The result should be every line of the listing that contains "Machine".
*** Begin section ***
-- ==== Sys2Proof/Machine/LnkOps.lean ====
section
/-! DEFINITION. LnkOps.lean: ports, their messages and routing (R441, R459, R461, R465 to R467, Tables LNK-1, LNK-7, LNK-11). -/
namespace Sys2Proof.Machine

def portOf (s : State) (p : Nat) : Port := mgetD {} s.lnk.ports p

def setPort (s : State) (p : Nat) (x : Port) : State := { s with lnk := { s.lnk with ports := mputD {} s.lnk.ports p x } }

def modPort (s : State) (p : Nat) (f : Port → Port) : State := setPort s p (f (portOf s p))

/-- Port states of Table LNK-1. -/
def psDisabled : Nat := 0
def psDetect : Nat := 1
def psPhy : Nat := 2
def psFec : Nat := 3
def psParam : Nat := 4
def psSecure : Nat := 5
def psActive : Nat := 6
def psRetrain : Nat := 7
def psDown : Nat := 8

def portSt (s : State) (p : Nat) : Nat := getF s LNK_STAT.STATE p

def setPortSt (s : State) (p st : Nat) : State := setF s LNK_STAT.STATE p st

def isPeer (s : State) (p : Nat) : Bool := getF s LNK_CFG.MODE p == 2
def isEdge (s : State) (p : Nat) : Bool := getF s LNK_CFG.MODE p == 1

/-- ACTIVE, or in RETRAIN between two spells of it. -/
def portUp (s : State) (p : Nat) : Bool := portSt s p == psActive || portSt s p == psRetrain

def portNums : List Nat := List.range 12

/-- The neighbour of a peer port; of an edge port its agent. -/
def neighbour (s : State) (p : Nat) : Nat :=
  if isPeer s p then getF s LNK_STAT.PEER p else own s * 8 + getF s LNK_CFG.SLOT p

/-- Peer ports that are up and lead to chip `c`. -/
def portsTo (s : State) (c : Nat) : List Nat := portNums.filter fun p => isPeer s p && portUp s p && getF s LNK_STAT.PEER p == c

/-- The edge port of slot `e`. -/
def edgePort (s : State) (e : Nat) : Option Nat := portNums.find? fun p => isEdge s p && portUp s p && getF s LNK_CFG.SLOT p == e

/-! ## CTL messages -/

/-- Opcodes of Table LNK-7. -/
def ctHeartbeat : Nat := 1
def ctTimeReq : Nat := 2
def ctTimeRsp : Nat := 3
def ctShoot : Nat := 4
def ctShootAck : Nat := 5
def ctFence : Nat := 6
def ctParam : Nat := 7
def ctSec : Nat := 8
def ctSeed : Nat := 9

/-- OPC in bits [127:120]. -/
def opcOf (h : BitVec 128) : Nat := bget h ⟨120, 8⟩

/-- A message header with fields set. -/
def ctlHdr (opc : Nat) (fs : List (BF × Nat)) : BitVec 128 := fs.foldl (fun h f => bset h f.1 f.2) (bset 0 ⟨120, 8⟩ opc)

/-- A one-hop message of port `p` (R466). -/
def portSend (s : State) (p : Nat) (hdr : BitVec 128) (data : List Byte) : State :=
  let m : Msg := { vc := .ctl, dst := if isPeer s p then getF s LNK_STAT.PEER p else own s,
                   dep := if isPeer s p then 8 else getF s LNK_CFG.SLOT p, src := own s, sep := 8, hdr := hdr, data := data }
  modPort s p fun x => { x with own := x.own ++ [m] }

/-- Chips whose route entry is VALID. -/
def routedChips (s : State) : List Nat := (List.range 1024).filter fun c => tstF s LNK_RT.VALID c

/-- A CTL message to chip `c`, routed. -/
def ctlTo (s : State) (c : Nat) (hdr : BitVec 128) (data : List Byte := []) : State :=
  send s { vc := .ctl, dst := c, dep := 8, src := own s, sep := 8, hdr := hdr, data := data }

/-! ## HEARTBEAT -/

def HB.CHIP : BF := ⟨110, 10⟩
def HB.PORT : BF := ⟨106, 4⟩
def HB.SLOT : BF := ⟨103, 3⟩
def HB.HEALTH : BF := ⟨101, 2⟩
def HB.TSTATE : BF := ⟨98, 3⟩
def HB.GM : BF := ⟨88, 10⟩
def HB.DEPTH : BF := ⟨84, 4⟩
def HB.PRIO : BF := ⟨76, 8⟩
def HB.HBSEQ : BF := ⟨60, 16⟩
def HB.RTVER : BF := ⟨44, 16⟩

/-- A HEARTBEAT of port `p` with a HEALTH (R467). -/
def sendHeartbeat (s : State) (p health : Nat) : State :=
  let q := (getF s LNK_HB.TXSEQ p + 1) % 65536
  let s := setF s LNK_HB.TXSEQ p q
  portSend s p (ctlHdr ctHeartbeat [(HB.CHIP, own s), (HB.PORT, p), (HB.SLOT, getF s LNK_CFG.SLOT p), (HB.HEALTH, health),
    (HB.TSTATE, getF s TIM_SYNC.STATE), (HB.GM, getF s TIM_SYNC.GM), (HB.DEPTH, getF s TIM_SYNC.DEPTH), (HB.PRIO, s.tim.gmPrio),
    (HB.HBSEQ, q), (HB.RTVER, getF s LNK_RANK.RTVER)]) []

/-! ## Routing (R461) -/

/-- Ports of a mask that a message may leave by. -/
def usablePorts (s : State) (mask : Nat) (down : Bool) : List Nat :=
  portNums.filter fun p => mask.testBit p && portUp s p && (!down || decide (getF s LNK_RANK.RANK < getF s LNK_STAT.NRANK p))

/-- VC numbers of Table COH-1. -/
def VC.num : VC → Nat
  | .req => 0
  | .snp => 1
  | .rsp => 2
  | .dat => 3
  | .eng => 4
  | .ctl => 5

/-- Bitwise exclusive or of two numbers. -/
def hashStep (a b : Nat) : Nat := a ^^^ b

/-- The port that a message leaves by: its edge port at its chip, else `out_port`. -/
def outPort (s : State) (m : Msg) : Option Nat :=
  if m.dst = own s then (if m.dep < 8 then edgePort s m.dep else none)
  else if !tstF s LNK_RT.VALID m.dst then none
  else
    let a := usablePorts s (getF s LNK_RT.PMASK m.dst) m.down
    let l := if a.isEmpty then usablePorts s (getF s LNK_RT.AMASK m.dst) m.down else a
    if l.isEmpty then none
    else l[hashStep (hashStep (hashStep m.src m.dst) (m.dep * 16)) m.vc.num % l.length]?

/-- A flit discarded by R460, R461 or R463, with its cause: 1 route, 2 hops, 3 source. -/
def flitDrop (s : State) (p cause : Nat) : State :=
  let f := if cause = 1 then LNK_ERRDROP.ROUTE else if cause = 2 then LNK_ERRDROP.HOP else LNK_ERRDROP.SRC
  setEvt (ledger (satF s f p) 0x0B01 0 none [p, cause]) LNK_EVT.DROP

/-- Message slots (R446). -/
def msgSlots (m : Msg) : Nat := 1 + ceilDiv m.data.length 16

/-- `n` slots of credit on VC `v` are to be returned to the neighbour of port `p` (R456). -/
def owe (s : State) (p v n : Nat) : State := modPort s p fun x => { x with owed := mputD 0 x.owed v (mgetD 0 x.owed v + n) }

/-- A forwarded message leaves the receive buffer that it lay in. -/
def freeBuf (s : State) (m : Msg) : State := match m.fwd with
  | some p => owe s p m.vc.num (msgSlots m)
  | none => s

end Sys2Proof.Machine
end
*** End section ***
SOLUTION TO THIS EXERCISE:
-- ==== Sys2Proof/Machine/LnkOps.lean ====
namespace Sys2Proof.Machine
end Sys2Proof.Machine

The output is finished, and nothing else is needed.